(Dataset entries)
★ ★ ★ ★ ★

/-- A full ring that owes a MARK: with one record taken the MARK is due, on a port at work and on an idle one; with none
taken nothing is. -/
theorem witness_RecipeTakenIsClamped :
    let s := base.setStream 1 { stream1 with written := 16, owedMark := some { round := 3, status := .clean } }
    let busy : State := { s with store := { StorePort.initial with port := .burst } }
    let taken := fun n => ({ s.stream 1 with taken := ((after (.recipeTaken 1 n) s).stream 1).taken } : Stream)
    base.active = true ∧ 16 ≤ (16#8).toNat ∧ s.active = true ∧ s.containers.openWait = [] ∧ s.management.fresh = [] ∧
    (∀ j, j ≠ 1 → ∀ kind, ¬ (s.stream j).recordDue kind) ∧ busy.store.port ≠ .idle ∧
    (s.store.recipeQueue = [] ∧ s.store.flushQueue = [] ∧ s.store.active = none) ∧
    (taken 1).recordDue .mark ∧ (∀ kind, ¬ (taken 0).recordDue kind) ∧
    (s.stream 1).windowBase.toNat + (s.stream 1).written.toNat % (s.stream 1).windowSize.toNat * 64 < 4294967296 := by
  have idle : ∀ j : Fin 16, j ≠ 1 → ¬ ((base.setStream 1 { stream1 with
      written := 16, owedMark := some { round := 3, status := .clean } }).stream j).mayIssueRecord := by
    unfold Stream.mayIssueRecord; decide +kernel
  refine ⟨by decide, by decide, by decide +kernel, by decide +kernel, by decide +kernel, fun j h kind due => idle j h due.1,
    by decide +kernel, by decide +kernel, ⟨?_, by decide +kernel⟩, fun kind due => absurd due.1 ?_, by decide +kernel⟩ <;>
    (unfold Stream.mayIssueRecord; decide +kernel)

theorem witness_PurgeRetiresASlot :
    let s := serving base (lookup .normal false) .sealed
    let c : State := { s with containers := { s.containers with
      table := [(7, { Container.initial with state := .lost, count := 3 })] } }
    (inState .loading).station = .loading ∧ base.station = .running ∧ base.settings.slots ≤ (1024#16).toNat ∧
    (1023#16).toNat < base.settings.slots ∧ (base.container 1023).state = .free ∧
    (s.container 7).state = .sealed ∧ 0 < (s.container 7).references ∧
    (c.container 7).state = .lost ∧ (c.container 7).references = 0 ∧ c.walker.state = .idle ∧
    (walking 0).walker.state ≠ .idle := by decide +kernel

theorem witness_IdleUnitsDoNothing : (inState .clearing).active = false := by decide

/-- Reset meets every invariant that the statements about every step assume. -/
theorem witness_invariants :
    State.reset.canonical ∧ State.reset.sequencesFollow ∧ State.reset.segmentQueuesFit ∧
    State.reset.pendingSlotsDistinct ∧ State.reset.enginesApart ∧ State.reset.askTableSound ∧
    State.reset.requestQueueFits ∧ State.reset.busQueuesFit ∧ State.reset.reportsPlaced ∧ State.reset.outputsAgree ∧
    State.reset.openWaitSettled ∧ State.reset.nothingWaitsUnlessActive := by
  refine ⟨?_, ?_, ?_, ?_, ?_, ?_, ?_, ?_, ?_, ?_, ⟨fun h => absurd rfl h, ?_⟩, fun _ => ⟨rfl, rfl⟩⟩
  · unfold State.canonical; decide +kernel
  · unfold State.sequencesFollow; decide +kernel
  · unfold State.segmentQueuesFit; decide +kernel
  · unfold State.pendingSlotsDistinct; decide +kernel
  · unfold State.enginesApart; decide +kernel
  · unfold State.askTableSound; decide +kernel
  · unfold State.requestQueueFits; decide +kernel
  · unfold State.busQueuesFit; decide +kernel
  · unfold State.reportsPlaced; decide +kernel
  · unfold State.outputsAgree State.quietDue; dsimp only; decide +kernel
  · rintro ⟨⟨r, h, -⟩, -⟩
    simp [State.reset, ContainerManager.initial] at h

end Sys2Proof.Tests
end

★ ★ ★ ★ ★

Write out every line of the entries that holds the word "askTableSound".

> Problem solution
    State.reset.pendingSlotsDistinct ∧ State.reset.enginesApart ∧ State.reset.askTableSound ∧
  · unfold State.askTableSound; decide +kernel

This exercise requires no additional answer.